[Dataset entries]
........
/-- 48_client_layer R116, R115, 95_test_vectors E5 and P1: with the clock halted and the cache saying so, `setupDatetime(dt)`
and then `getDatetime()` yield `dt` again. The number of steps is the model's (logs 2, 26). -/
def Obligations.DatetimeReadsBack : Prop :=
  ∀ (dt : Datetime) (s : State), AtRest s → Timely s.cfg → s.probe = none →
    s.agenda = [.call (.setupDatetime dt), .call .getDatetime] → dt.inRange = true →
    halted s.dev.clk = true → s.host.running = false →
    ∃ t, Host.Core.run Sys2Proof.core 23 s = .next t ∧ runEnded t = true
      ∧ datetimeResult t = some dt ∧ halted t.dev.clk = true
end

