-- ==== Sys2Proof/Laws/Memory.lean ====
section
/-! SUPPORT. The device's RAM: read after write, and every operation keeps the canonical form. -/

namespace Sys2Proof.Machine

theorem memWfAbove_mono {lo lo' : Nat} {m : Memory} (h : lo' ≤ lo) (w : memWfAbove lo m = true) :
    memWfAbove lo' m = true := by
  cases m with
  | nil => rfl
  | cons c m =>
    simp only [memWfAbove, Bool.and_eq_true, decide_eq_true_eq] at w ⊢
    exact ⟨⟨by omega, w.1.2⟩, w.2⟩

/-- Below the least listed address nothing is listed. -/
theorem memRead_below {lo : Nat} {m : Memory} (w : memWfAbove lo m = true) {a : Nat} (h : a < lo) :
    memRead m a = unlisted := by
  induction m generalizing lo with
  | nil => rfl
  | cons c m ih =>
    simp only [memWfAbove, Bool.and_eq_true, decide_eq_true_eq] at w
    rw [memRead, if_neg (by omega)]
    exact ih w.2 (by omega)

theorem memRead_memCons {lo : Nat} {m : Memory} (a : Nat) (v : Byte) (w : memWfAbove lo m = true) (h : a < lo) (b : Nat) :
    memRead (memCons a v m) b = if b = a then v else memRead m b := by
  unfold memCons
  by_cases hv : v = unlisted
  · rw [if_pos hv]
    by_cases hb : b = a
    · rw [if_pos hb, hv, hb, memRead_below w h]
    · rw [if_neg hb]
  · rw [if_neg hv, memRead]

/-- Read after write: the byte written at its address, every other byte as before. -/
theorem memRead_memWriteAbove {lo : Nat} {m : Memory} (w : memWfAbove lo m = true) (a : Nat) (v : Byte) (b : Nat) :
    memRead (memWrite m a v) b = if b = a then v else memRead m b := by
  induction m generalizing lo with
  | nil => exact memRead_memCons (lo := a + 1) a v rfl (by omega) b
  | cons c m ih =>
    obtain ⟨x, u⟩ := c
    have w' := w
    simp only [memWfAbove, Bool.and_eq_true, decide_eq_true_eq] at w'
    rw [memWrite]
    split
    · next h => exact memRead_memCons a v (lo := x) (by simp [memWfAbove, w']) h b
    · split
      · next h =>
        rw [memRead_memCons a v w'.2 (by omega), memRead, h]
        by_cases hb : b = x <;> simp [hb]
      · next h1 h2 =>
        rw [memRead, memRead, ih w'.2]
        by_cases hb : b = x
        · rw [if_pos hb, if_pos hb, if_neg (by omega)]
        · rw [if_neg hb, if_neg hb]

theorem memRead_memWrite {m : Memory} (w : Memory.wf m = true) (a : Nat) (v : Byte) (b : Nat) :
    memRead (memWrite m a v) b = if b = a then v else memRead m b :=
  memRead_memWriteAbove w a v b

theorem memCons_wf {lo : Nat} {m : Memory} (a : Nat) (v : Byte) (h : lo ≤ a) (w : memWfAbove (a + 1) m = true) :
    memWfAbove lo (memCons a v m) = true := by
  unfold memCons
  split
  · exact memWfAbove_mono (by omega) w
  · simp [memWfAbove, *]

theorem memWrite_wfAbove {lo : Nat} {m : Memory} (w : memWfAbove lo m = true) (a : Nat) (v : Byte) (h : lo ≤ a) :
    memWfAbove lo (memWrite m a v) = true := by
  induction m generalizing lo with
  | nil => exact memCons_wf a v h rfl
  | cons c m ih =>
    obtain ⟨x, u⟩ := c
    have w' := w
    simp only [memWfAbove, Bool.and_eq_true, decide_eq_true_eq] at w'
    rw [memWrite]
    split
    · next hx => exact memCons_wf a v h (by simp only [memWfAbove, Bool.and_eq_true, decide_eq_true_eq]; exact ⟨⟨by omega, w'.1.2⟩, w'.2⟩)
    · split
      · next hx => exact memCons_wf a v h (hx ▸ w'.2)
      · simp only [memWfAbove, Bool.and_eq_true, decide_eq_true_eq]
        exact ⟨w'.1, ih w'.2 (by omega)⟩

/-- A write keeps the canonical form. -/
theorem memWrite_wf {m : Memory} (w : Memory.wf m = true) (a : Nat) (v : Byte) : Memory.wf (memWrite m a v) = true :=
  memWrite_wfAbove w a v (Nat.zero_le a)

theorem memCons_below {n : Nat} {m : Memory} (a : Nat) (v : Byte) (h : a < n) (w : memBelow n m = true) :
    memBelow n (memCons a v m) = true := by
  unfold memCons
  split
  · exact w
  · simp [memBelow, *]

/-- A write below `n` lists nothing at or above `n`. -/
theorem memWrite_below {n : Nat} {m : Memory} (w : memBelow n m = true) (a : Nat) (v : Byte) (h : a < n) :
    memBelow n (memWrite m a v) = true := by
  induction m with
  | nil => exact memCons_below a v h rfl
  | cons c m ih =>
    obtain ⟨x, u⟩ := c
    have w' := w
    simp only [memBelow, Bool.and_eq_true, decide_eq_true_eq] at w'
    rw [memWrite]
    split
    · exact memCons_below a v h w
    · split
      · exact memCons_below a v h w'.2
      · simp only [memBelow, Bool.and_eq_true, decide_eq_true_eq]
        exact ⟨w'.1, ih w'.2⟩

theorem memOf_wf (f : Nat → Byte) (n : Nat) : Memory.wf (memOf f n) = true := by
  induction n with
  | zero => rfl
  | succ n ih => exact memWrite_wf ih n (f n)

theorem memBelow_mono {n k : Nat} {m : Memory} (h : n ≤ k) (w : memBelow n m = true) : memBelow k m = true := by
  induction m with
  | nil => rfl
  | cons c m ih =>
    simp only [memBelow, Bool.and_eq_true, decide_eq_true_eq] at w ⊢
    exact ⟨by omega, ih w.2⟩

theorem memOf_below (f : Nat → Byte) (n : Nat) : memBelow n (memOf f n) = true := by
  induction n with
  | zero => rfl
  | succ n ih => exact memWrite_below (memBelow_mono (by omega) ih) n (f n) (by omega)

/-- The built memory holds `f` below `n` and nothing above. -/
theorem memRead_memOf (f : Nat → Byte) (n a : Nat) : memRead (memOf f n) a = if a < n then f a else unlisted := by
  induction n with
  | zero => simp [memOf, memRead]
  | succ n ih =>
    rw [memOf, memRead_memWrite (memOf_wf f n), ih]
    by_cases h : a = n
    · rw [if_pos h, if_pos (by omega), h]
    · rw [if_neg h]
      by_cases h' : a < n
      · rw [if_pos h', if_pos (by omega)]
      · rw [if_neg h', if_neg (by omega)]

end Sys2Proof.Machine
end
........
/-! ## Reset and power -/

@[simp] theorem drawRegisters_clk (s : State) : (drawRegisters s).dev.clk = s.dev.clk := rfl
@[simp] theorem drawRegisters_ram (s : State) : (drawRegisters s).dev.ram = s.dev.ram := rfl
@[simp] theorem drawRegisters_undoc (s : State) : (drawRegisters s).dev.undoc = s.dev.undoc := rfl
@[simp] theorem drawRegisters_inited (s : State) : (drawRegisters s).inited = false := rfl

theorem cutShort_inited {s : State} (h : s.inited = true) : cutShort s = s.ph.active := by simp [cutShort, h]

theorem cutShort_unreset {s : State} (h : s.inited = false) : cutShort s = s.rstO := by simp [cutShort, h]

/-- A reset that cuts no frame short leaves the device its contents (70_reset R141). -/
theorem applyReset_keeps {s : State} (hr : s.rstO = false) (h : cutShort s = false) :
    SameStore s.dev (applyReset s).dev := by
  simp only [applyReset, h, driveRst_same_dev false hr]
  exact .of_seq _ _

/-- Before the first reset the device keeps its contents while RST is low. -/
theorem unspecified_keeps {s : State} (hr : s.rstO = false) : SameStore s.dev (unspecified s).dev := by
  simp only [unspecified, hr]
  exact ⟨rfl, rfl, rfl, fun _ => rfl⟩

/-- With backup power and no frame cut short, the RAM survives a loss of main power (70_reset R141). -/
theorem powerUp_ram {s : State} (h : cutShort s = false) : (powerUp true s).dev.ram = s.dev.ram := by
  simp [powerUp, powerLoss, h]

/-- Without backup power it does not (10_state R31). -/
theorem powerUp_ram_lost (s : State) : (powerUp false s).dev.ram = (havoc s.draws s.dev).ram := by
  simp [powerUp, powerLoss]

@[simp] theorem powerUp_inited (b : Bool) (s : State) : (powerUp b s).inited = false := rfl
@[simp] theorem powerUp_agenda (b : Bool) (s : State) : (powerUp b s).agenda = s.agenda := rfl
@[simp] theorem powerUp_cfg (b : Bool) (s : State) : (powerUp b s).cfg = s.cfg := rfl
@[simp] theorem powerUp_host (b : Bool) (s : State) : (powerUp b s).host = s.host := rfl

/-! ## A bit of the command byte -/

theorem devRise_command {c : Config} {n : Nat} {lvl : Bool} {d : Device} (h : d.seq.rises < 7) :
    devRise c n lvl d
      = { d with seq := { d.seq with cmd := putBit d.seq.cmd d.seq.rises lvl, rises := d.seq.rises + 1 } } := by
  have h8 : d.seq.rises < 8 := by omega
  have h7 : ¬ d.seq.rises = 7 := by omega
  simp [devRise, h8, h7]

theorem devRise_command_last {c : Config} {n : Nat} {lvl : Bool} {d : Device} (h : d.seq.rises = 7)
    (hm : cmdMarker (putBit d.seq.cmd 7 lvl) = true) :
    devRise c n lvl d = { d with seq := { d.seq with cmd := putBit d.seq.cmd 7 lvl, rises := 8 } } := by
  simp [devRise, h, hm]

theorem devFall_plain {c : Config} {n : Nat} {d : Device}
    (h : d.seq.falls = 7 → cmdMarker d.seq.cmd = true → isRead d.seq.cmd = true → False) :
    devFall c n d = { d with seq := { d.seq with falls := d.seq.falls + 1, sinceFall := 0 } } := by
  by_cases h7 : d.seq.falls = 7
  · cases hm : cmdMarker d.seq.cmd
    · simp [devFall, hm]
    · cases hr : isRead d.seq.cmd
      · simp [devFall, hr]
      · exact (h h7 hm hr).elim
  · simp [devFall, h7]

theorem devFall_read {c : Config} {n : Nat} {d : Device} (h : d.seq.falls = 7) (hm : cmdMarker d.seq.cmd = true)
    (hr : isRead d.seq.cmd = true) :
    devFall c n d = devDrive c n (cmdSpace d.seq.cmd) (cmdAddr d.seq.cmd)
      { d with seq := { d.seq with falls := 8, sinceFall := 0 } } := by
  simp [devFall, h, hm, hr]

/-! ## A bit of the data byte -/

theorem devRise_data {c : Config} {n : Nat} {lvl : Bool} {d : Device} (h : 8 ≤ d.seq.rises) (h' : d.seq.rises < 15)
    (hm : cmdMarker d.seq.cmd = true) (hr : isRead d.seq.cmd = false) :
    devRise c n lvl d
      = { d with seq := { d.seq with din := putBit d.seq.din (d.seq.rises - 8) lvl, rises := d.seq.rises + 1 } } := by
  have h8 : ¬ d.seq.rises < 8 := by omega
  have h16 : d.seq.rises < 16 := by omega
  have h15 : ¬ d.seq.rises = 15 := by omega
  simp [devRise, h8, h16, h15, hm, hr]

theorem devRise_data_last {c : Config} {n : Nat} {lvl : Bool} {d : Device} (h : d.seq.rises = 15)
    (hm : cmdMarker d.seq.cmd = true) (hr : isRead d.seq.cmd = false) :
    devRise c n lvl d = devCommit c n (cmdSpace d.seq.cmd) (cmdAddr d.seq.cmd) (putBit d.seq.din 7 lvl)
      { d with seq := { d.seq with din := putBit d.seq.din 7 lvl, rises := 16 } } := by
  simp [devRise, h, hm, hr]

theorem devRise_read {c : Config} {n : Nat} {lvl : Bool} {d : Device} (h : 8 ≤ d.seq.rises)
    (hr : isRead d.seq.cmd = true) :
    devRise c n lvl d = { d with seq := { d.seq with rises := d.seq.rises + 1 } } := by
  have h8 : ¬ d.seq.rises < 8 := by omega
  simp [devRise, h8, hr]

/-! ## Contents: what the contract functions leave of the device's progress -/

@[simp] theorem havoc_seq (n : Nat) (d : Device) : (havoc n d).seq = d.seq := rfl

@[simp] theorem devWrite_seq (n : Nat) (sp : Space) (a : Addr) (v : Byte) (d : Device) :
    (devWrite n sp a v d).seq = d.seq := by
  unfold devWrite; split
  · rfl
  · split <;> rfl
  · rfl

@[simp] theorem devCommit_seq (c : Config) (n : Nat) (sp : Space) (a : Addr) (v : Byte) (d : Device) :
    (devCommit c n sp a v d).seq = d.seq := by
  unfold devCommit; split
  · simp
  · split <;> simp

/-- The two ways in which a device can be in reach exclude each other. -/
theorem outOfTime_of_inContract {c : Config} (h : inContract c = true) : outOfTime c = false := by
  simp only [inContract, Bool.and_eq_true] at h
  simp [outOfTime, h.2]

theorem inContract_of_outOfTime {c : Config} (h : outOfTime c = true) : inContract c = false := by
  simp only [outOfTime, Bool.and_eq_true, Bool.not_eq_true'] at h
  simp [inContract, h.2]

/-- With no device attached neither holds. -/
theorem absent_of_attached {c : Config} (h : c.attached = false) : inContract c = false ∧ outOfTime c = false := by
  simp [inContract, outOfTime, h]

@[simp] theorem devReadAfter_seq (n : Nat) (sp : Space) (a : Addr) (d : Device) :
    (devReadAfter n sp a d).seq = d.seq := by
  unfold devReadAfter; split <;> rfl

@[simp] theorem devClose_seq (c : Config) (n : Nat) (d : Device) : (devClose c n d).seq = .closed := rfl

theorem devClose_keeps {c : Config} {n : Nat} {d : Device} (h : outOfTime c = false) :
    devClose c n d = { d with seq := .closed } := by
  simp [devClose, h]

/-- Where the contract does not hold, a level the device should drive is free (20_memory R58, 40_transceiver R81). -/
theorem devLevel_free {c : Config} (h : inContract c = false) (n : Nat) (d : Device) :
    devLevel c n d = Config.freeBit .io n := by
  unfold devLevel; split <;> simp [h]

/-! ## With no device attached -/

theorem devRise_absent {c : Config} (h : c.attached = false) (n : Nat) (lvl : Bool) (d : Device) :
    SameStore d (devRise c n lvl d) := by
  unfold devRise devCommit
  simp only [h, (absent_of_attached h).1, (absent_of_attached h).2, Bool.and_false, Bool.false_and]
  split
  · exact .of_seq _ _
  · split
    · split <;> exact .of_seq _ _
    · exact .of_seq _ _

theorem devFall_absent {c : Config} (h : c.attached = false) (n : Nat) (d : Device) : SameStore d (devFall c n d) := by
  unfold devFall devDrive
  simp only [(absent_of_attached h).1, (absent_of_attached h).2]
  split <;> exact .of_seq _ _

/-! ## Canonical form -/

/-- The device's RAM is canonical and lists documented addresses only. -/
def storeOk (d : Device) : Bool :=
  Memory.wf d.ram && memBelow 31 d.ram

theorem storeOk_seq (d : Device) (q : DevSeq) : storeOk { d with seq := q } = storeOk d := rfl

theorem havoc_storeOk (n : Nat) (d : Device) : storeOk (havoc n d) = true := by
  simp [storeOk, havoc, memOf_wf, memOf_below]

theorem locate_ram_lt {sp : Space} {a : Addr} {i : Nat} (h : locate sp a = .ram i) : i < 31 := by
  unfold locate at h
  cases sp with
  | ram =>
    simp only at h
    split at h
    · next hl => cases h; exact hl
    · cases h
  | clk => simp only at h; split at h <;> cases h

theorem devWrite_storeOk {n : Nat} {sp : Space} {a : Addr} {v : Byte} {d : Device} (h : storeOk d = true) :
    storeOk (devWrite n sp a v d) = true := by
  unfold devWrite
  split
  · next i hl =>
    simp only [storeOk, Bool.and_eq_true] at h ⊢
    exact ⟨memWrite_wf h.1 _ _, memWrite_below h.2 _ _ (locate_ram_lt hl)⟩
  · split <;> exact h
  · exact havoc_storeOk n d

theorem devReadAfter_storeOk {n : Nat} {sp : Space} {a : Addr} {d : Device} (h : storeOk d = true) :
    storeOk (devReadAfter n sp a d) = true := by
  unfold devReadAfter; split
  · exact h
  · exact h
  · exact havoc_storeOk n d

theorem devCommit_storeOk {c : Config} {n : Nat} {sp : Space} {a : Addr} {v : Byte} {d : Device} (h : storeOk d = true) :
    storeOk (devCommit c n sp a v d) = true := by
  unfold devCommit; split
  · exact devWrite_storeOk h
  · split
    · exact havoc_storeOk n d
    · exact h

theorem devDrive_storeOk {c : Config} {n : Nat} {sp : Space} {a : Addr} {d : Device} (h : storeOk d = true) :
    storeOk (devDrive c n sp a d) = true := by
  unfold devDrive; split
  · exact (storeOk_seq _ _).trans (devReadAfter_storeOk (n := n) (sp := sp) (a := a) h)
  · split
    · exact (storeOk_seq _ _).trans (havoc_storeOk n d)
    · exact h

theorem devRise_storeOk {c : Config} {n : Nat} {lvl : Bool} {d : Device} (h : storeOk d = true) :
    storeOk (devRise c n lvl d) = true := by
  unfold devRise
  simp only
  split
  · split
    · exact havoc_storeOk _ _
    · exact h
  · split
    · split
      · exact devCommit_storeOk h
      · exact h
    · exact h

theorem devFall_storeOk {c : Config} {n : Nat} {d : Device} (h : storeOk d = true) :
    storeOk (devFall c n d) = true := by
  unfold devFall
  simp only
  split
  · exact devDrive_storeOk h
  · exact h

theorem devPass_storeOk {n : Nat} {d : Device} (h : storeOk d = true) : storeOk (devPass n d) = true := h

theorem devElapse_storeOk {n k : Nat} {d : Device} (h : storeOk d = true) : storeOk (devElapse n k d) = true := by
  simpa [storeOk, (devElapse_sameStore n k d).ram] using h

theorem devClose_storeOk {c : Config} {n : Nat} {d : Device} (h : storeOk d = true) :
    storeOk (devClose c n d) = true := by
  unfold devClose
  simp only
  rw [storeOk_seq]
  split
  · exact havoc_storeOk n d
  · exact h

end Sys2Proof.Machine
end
........
TASK PROMPT:
If a line in the entries includes the word "cutShort", copy that line out.

PROBLEM SOLUTION:
theorem cutShort_inited {s : State} (h : s.inited = true) : cutShort s = s.ph.active := by simp [cutShort, h]
theorem cutShort_unreset {s : State} (h : s.inited = false) : cutShort s = s.rstO := by simp [cutShort, h]
theorem applyReset_keeps {s : State} (hr : s.rstO = false) (h : cutShort s = false) :
theorem powerUp_ram {s : State} (h : cutShort s = false) : (powerUp true s).dev.ram = s.dev.ram := by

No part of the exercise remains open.